Berdasarkan proses pembentukannya, ketidakbolehan wartawan untuk beritikad buruk dalam Kode Etik Jurnalistik justru untuk melindungi para wartawan sendiri. Wartawan bisa saja kurang akurat dan kurang berimbang, tetapi kalau kejadian itu tidak dilandasi itikad buruk, dia dapat menjadi katagori teknis. Walaupun jelas ketidakakuratan dan ketidakseimbangan tetap melanggar Kode Etik Jurnalistik, namun hal tersebut bukanlah dibuat dengan kesengajaan. Di sinilah wartawan masih memperoleh “perlindungan” dalam penilaian. “Kesalahan” atau “keteledoran” itu masih dalam tataran etika, sehingga wartawan tersebut otomatis masih dapat “perlindungan” ke dalam payung etika dan dapat dinyatakan sebagai perbuatan etika dan minta tidak dikenakan tindakan hukum yang dapat mengganggu kemerdekaan pers. Sebaliknya jika berita yang tidak akurat dan tidak berimbang dibuat dengan kesengajaan, maka selain secara Kode Etik Jurnalistik merupakan perbuatan yang tercela juga dikatagorikan sebagai adanya indikasi pelanggaran hukum karena jelas-jelas maksud pembuatan beritanya dengan sengaja dan niat buruk agar ada pihak lain atau pihak tertentu yang dirugikan.
Adakah ketentuan mengenai perlakuan wartawan terhadap orang lemah, miskin, dan sakit?
Ya, Kode Etik Jurnalistik dengan tegas menyebut wartawan tidak boleh merendahkan martabat orang lemah, miskin, sakit, cacat jiwa dan jasmani.
Apa betul wartawan tidak boleh bersikap diskriminatif atau berprasangka?
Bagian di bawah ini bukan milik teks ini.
-- ==== Sys2Proof/Syntax.lean ====
section
/-! DEFINITION. The ONE instruction type: one constructor per row of spec/opcode_table.json.
The first part holds the slot words (03 R88, R100), each field at the width the table gives it, the guard first;
the second part holds the machine's own steps (95_what_each_step_holds.md), whose arguments name the agent that moves
(p a core or helm unit, j a skiff context, q a quad, d a die, l a Lighter, n a channel, sn a sailing, k a package, u a helm unit)
or carry the data that comes from outside. -/

namespace Sys2Proof
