/-- A write by a core of die d: the replica that its own die keeps of a line goes with the write, since both pass the die's one memory-side cache (01 R33);
to another die an invalidation is sent (01 R41). -/
def Die.invalidate (r : Die) (d : Nat) (w : Writer) (pa n : Nat) : Die :=
  if w.onDie d then { r with replicas := r.replicas.filter fun x => !onLine x.1 pa n }
  else { r with invals := r.invals ++ ((r.replicas.filter fun x => onLine x.1 pa n && !r.invals.contains ⟨x.1, w⟩).map fun x => ⟨x.1, w⟩) }

/-- Whether a writer's page-table words are retained: a helm core's and the host's are (09 R294). -/
def Writer.retained : Writer → Bool
  | .core p _ => isHelm p
  | .host => true
  | .other => false

/-- A write by an agent whose page-table words are not retained shows in what is retained of the line too (01 R47, 09 R294). -/
def Kept.patch (k : Kept) (pa v n : Nat) : Kept :=
  if onLine k.line pa n then
    let lo := Nat.max pa (64 * k.line)
    let m := 2 ^ (8 * (Nat.min (pa + n) (64 * k.line + 64) - lo))
    let u := 2 ^ (8 * (lo - 64 * k.line))
    let old := k.data.toNat
    { k with data := BitVec.ofNat 512 (old - old / u % m * u + v / 2 ^ (8 * (lo - pa)) % m * u) }
  else k

/-- A write to HBM reaches every die that keeps a replica of a line it touches (01 R41). -/
def sendInvals (s : State) (w : Writer) (pa v n : Nat) : State :=
  if pa % 0x400000000000 < 0x300000000000 then
    { s with
      dies := s.dies.map fun (d, r) => (d, r.invalidate d w pa n)
      kept := if w.retained then s.kept else s.kept.map (·.patch pa v n) }
  else s

/-- n bytes written at a physical address by `w`: the bytes, their poison, their writer bits (scratchpads alone have them),
and the contexts that wait for them. own: the writer is the primary of the core that holds them. -/
def State.writeBy (s : State) (w : Writer) (own : Bool) (pa v n : Nat) : State :=
  let s := { s with mem := s.mem.write pa v n, poison := clearPoison s.poison pa n, upsets := clearUpsets s.upsets pa n }
  match spadOwner pa with
  | none => sendInvals s w pa v n
  | some _ => wakeSkiffs { s with foreign := markWriter s.foreign own pa n } pa n

/-- n bytes written at a physical address by a unit whose writes no release orders. -/
def State.write (s : State) (own : Bool) (pa v n : Nat) : State := s.writeBy .other own pa v n

/-- Whose invalidations a release of core p orders: those of its writes in a class of the mask, and of its writes without a class (01 R41). -/
def Writer.orderedBy (w : Writer) (p : Nat) (mask : BitVec 16) : Bool :=
  match w with
  | .core q oc => q == p && (decide (16 ≤ oc) || mask.getLsbD oc)
  | _ => false

/-- Core p reads bytes of global memory in a class: the invalidations in flight of the lines that it reads are those of writes that it may have seen, so a release
by it waits for them as for those of its own writes (01 R39, R40; DEDUCED, log 18). -/
def State.observe (s : State) (p oc pa n : Nat) : State :=
  { s with dies := s.dies.map fun (x : Nat × Die) =>
      let seen := ((x.2.invals.filter fun i => onLine i.line pa n).map (·.line)).eraseDups.filter fun l => !x.2.invals.contains ⟨l, .core p oc⟩
      (x.1, { x.2 with invals := x.2.invals ++ seen.map fun l => ⟨l, .core p oc⟩ }) }

/-- An invalidation that core p's release of a mask orders is in flight: of its own writes in a class of the mask, or of writes that it has seen (01 R41). -/
def State.owes (s : State) (p : Nat) (mask : BitVec 16) : Bool := s.dies.any fun x => x.2.invals.any fun i => i.by_.orderedBy p mask
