-- ==== Sys2Proof/Decode.lean ====
section
/-! DEFINITION. From code words to instructions and back, both written from the encoding tables (03 R86 to R90, R100):
decodeSlot is total and rejects by name; encode writes the words of a well-formed instruction. -/

namespace Sys2Proof

/-- Why a slot word is no instruction (03 R90): its opcode is illegal in its class, or a field of it
is (operand numbered as in the DETAIL of 03 R121). -/
inductive Bad where
  | illegalOpcode
  | operand (n : Nat)
  deriving DecidableEq, Repr

/-- The A class of the opcode map (03 R100): opcode, then the fields its rows fix, then the operands. -/
def parseA (w e : Code) : Except Bad Instr :=
  match (w.extractLsb' 25 7).toNat with
  | 1 => .ok (.addA (w.extractLsb' 21 4) (w.extractLsb' 16 5) (w.extractLsb' 11 5) (w.extractLsb' 6 5) (w.extractLsb' 0 6))
  | 2 => .ok (.addiA (w.extractLsb' 21 4) (w.extractLsb' 16 5) (w.extractLsb' 11 5) (w.extractLsb' 0 11))
  | 3 => .ok (.liA (w.extractLsb' 21 4) (w.extractLsb' 16 5) (w.extractLsb' 0 16))
  | 4 => .ok (.liuA (w.extractLsb' 21 4) (w.extractLsb' 16 5) (w.extractLsb' 0 16))
  | 5 => if w.extractLsb' 20 1 ≠ 0 then .error (.operand 0) else if w.extractLsb' 3 3 ≠ 0 then .error (.operand 4) else .ok (.cmpA (w.extractLsb' 21 4) (w.extractLsb' 16 4) (w.extractLsb' 11 5) (w.extractLsb' 6 5) (w.extractLsb' 0 3))
  | 6 => if w.extractLsb' 20 1 ≠ 0 then .error (.operand 0) else .ok (.cmpiA (w.extractLsb' 21 4) (w.extractLsb' 16 4) (w.extractLsb' 11 5) (w.extractLsb' 8 3) (w.extractLsb' 0 8))
  | 8 => .ok (.ldB (w.extractLsb' 21 4) (w.extractLsb' 16 5) (w.extractLsb' 11 5) (w.extractLsb' 7 4) (w.extractLsb' 0 7))
  | 9 => .ok (.ldH (w.extractLsb' 21 4) (w.extractLsb' 16 5) (w.extractLsb' 11 5) (w.extractLsb' 7 4) (w.extractLsb' 0 7))
  | 10 => .ok (.ldW (w.extractLsb' 21 4) (w.extractLsb' 16 5) (w.extractLsb' 11 5) (w.extractLsb' 7 4) (w.extractLsb' 0 7))
  | 11 => .ok (.ldD (w.extractLsb' 21 4) (w.extractLsb' 16 5) (w.extractLsb' 11 5) (w.extractLsb' 7 4) (w.extractLsb' 0 7))
  | 12 => .ok (.stB (w.extractLsb' 21 4) (w.extractLsb' 16 5) (w.extractLsb' 11 5) (w.extractLsb' 7 4) (w.extractLsb' 0 7))
  | 13 => .ok (.stH (w.extractLsb' 21 4) (w.extractLsb' 16 5) (w.extractLsb' 11 5) (w.extractLsb' 7 4) (w.extractLsb' 0 7))
  | 14 => .ok (.stW (w.extractLsb' 21 4) (w.extractLsb' 16 5) (w.extractLsb' 11 5) (w.extractLsb' 7 4) (w.extractLsb' 0 7))
  | 15 => .ok (.stD (w.extractLsb' 21 4) (w.extractLsb' 16 5) (w.extractLsb' 11 5) (w.extractLsb' 7 4) (w.extractLsb' 0 7))
  | 16 => if w.extractLsb' 10 1 ≠ 0 then .error (.operand 2) else .ok (.ldb (w.extractLsb' 21 4) (w.extractLsb' 16 5) (w.extractLsb' 11 5) (w.extractLsb' 6 4) (w.extractLsb' 5 1) (w.extractLsb' 0 5))
  | 17 => if w.extractLsb' 10 1 ≠ 0 then .error (.operand 2) else if w.extractLsb' 5 1 ≠ 0 then .error (.operand 4) else .ok (.stb (w.extractLsb' 21 4) (w.extractLsb' 16 5) (w.extractLsb' 11 5) (w.extractLsb' 6 4) (w.extractLsb' 0 5))
  | 18 =>
    if w.extractLsb' 20 1 = 0 then if w.extractLsb' 16 1 ≠ 0 then .error (.operand 4) else .ok (.fenceOc (w.extractLsb' 21 4) (w.extractLsb' 17 3) (w.extractLsb' 0 16)) else
    if w.extractLsb' 20 1 = 1 then if w.extractLsb' 16 1 ≠ 0 then .error (.operand 4) else .ok (.fenceOcAll (w.extractLsb' 21 4) (w.extractLsb' 17 3) (w.extractLsb' 0 16)) else
    .error (.operand 4)
  | 19 => if w.extractLsb' 4 2 ≠ 0 then .error (.operand 4) else .ok (.amoW (w.extractLsb' 21 4) (w.extractLsb' 16 5) (w.extractLsb' 11 5) (w.extractLsb' 6 5) (w.extractLsb' 0 4))
  | 20 => if w.extractLsb' 4 2 ≠ 0 then .error (.operand 4) else .ok (.amoD (w.extractLsb' 21 4) (w.extractLsb' 16 5) (w.extractLsb' 11 5) (w.extractLsb' 6 5) (w.extractLsb' 0 4))
  | 21 =>
    if w.extractLsb' 3 1 = 0 then if w.extractLsb' 6 5 ≠ 0 then .error (.operand 2) else if w.extractLsb' 4 2 ≠ 0 then .error (.operand 4) else .ok (.sbind (w.extractLsb' 21 4) (w.extractLsb' 16 5) (w.extractLsb' 11 5) (w.extractLsb' 2 1) (w.extractLsb' 0 2)) else
    if w.extractLsb' 3 1 = 1 then if w.extractLsb' 11 5 ≠ 0 then .error (.operand 1) else if w.extractLsb' 6 5 ≠ 0 then .error (.operand 2) else if w.extractLsb' 4 2 ≠ 0 then .error (.operand 4) else .ok (.sbindU (w.extractLsb' 21 4) (w.extractLsb' 16 5) (w.extractLsb' 2 1) (w.extractLsb' 0 2)) else
    .error (.operand 4)
  | 22 =>
    if w.extractLsb' 0 2 = 0 then if w.extractLsb' 16 5 ≠ 0 then .error (.operand 0) else if w.extractLsb' 6 5 ≠ 0 then .error (.operand 2) else if w.extractLsb' 2 4 ≠ 0 then .error (.operand 4) else .ok (.lxsend (w.extractLsb' 21 4) (w.extractLsb' 11 5)) else
    if w.extractLsb' 0 2 = 1 then if w.extractLsb' 19 2 ≠ 0 then .error (.operand 0) else if w.extractLsb' 6 5 ≠ 0 then .error (.operand 2) else if w.extractLsb' 2 4 ≠ 0 then .error (.operand 4) else .ok (.lxsendCh (w.extractLsb' 21 4) (w.extractLsb' 16 3) (w.extractLsb' 11 5)) else
    if w.extractLsb' 0 2 = 2 then if w.extractLsb' 19 2 ≠ 0 then .error (.operand 0) else if w.extractLsb' 11 5 ≠ 0 then .error (.operand 1) else if w.extractLsb' 6 5 ≠ 0 then .error (.operand 2) else if w.extractLsb' 2 4 ≠ 0 then .error (.operand 4) else .ok (.lxsendCls (w.extractLsb' 21 4) (w.extractLsb' 16 3)) else
    .error (.operand 4)
  | 23 =>
    if w.extractLsb' 4 2 = 0 then if w.extractLsb' 19 2 ≠ 0 then .error (.operand 0) else .ok (.pub (w.extractLsb' 21 4) (w.extractLsb' 16 3) (w.extractLsb' 11 5) (w.extractLsb' 6 5) (w.extractLsb' 0 4)) else
    if w.extractLsb' 4 2 = 1 then if w.extractLsb' 20 1 ≠ 0 then .error (.operand 0) else if w.extractLsb' 6 5 ≠ 0 then .error (.operand 2) else if w.extractLsb' 0 4 ≠ 0 then .error (.operand 4) else .ok (.pubMap (w.extractLsb' 21 4) (w.extractLsb' 16 4) (w.extractLsb' 11 5)) else
    if w.extractLsb' 4 2 = 2 then if w.extractLsb' 20 1 ≠ 0 then .error (.operand 0) else if w.extractLsb' 11 5 ≠ 0 then .error (.operand 1) else if w.extractLsb' 6 5 ≠ 0 then .error (.operand 2) else if w.extractLsb' 0 4 ≠ 0 then .error (.operand 4) else .ok (.pubUnmap (w.extractLsb' 21 4) (w.extractLsb' 16 4)) else
    .error (.operand 4)
  | 24 =>
    if w.extractLsb' 0 1 = 0 then if w.extractLsb' 16 5 ≠ 0 then .error (.operand 0) else if w.extractLsb' 1 5 ≠ 0 then .error (.operand 4) else .ok (.expect (w.extractLsb' 21 4) (w.extractLsb' 11 5) (w.extractLsb' 6 5)) else
    if w.extractLsb' 0 1 = 1 then if w.extractLsb' 16 5 ≠ 0 then .error (.operand 0) else if w.extractLsb' 6 5 ≠ 0 then .error (.operand 2) else if w.extractLsb' 1 5 ≠ 0 then .error (.operand 4) else .ok (.expectC (w.extractLsb' 21 4) (w.extractLsb' 11 5)) else
    .error (.operand 4)
  | 63 => if w.extractLsb' 6 5 ≠ 0 then .error (.operand 2) else if w.extractLsb' 5 1 ≠ 0 then .error (.operand 4) else .ok (.cp (w.extractLsb' 21 4) (w.extractLsb' 16 5) (w.extractLsb' 11 5) (w.extractLsb' 3 2) (w.extractLsb' 0 3))
  | 64 => .ok (.sldB (w.extractLsb' 21 4) (w.extractLsb' 16 5) (w.extractLsb' 11 5) (w.extractLsb' 7 4) (w.extractLsb' 0 7))
  | 65 => .ok (.sldH (w.extractLsb' 21 4) (w.extractLsb' 16 5) (w.extractLsb' 11 5) (w.extractLsb' 7 4) (w.extractLsb' 0 7))
  | 66 => .ok (.sldW (w.extractLsb' 21 4) (w.extractLsb' 16 5) (w.extractLsb' 11 5) (w.extractLsb' 7 4) (w.extractLsb' 0 7))
  | 67 => .ok (.sldD (w.extractLsb' 21 4) (w.extractLsb' 16 5) (w.extractLsb' 11 5) (w.extractLsb' 7 4) (w.extractLsb' 0 7))
  | 68 => .ok (.sstB (w.extractLsb' 21 4) (w.extractLsb' 16 5) (w.extractLsb' 11 5) (w.extractLsb' 7 4) (w.extractLsb' 0 7))
  | 69 => .ok (.sstH (w.extractLsb' 21 4) (w.extractLsb' 16 5) (w.extractLsb' 11 5) (w.extractLsb' 7 4) (w.extractLsb' 0 7))
  | 70 => .ok (.sstW (w.extractLsb' 21 4) (w.extractLsb' 16 5) (w.extractLsb' 11 5) (w.extractLsb' 7 4) (w.extractLsb' 0 7))
  | 71 => .ok (.sstD (w.extractLsb' 21 4) (w.extractLsb' 16 5) (w.extractLsb' 11 5) (w.extractLsb' 7 4) (w.extractLsb' 0 7))
  | 72 => if w.extractLsb' 4 2 ≠ 0 then .error (.operand 4) else .ok (.samoW (w.extractLsb' 21 4) (w.extractLsb' 16 5) (w.extractLsb' 11 5) (w.extractLsb' 6 5) (w.extractLsb' 0 4))
  | 73 => if w.extractLsb' 4 2 ≠ 0 then .error (.operand 4) else .ok (.samoD (w.extractLsb' 21 4) (w.extractLsb' 16 5) (w.extractLsb' 11 5) (w.extractLsb' 6 5) (w.extractLsb' 0 4))
  | 96 => if w.extractLsb' 16 5 ≠ 0 then .error (.operand 0) else if w.extractLsb' 0 6 ≠ 0 then .error (.operand 4) else .ok (.facqW (w.extractLsb' 21 4) (w.extractLsb' 11 5) (w.extractLsb' 6 5) (e.extractLsb' 20 12) (e.extractLsb' 19 1) (e.extractLsb' 16 3) (e.extractLsb' 0 16))
  | 97 => if w.extractLsb' 20 1 ≠ 0 then .error (.operand 0) else if w.extractLsb' 0 6 ≠ 0 then .error (.operand 4) else .ok (.facqT (w.extractLsb' 21 4) (w.extractLsb' 16 4) (w.extractLsb' 11 5) (w.extractLsb' 6 5) (e.extractLsb' 20 12) (e.extractLsb' 19 1) (e.extractLsb' 16 3) (e.extractLsb' 0 16))
  | 98 => if w.extractLsb' 16 5 ≠ 0 then .error (.operand 0) else if w.extractLsb' 0 6 ≠ 0 then .error (.operand 4) else .ok (.frel (w.extractLsb' 21 4) (w.extractLsb' 11 5) (w.extractLsb' 6 5) (e.extractLsb' 20 12) (e.extractLsb' 19 1) (e.extractLsb' 16 3) (e.extractLsb' 0 16))
  | _ => .error .illegalOpcode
Betul! Wartawan tidak menulis atau menyiarkan berita berdasarkan prasangka atau diskriminasi terhadap seseorang atas dasar perbedaan suku, ras, warna kulit, agama, jenis kelamin, dan bahasa. Prasangka adalah anggapan yang kurang baik mengenai sesuatu sebelum mengetahui secara jelas. Sedangkan diskriminasi berarti perbedaan perlakuan. Ketentuan ini untuk menegaskan pers bekerja dengan menghormati persamaan hak-hak asasi manusia, menghormati kemanusiaan dan kewajiban melakukan verifikasi fakta atau data. Penghinaan terhadap suku, ras, warna kulit, agama, jenis kelamin dan bahasa merupakan pelanggaran terhadap Kode Etik Jurnalistik.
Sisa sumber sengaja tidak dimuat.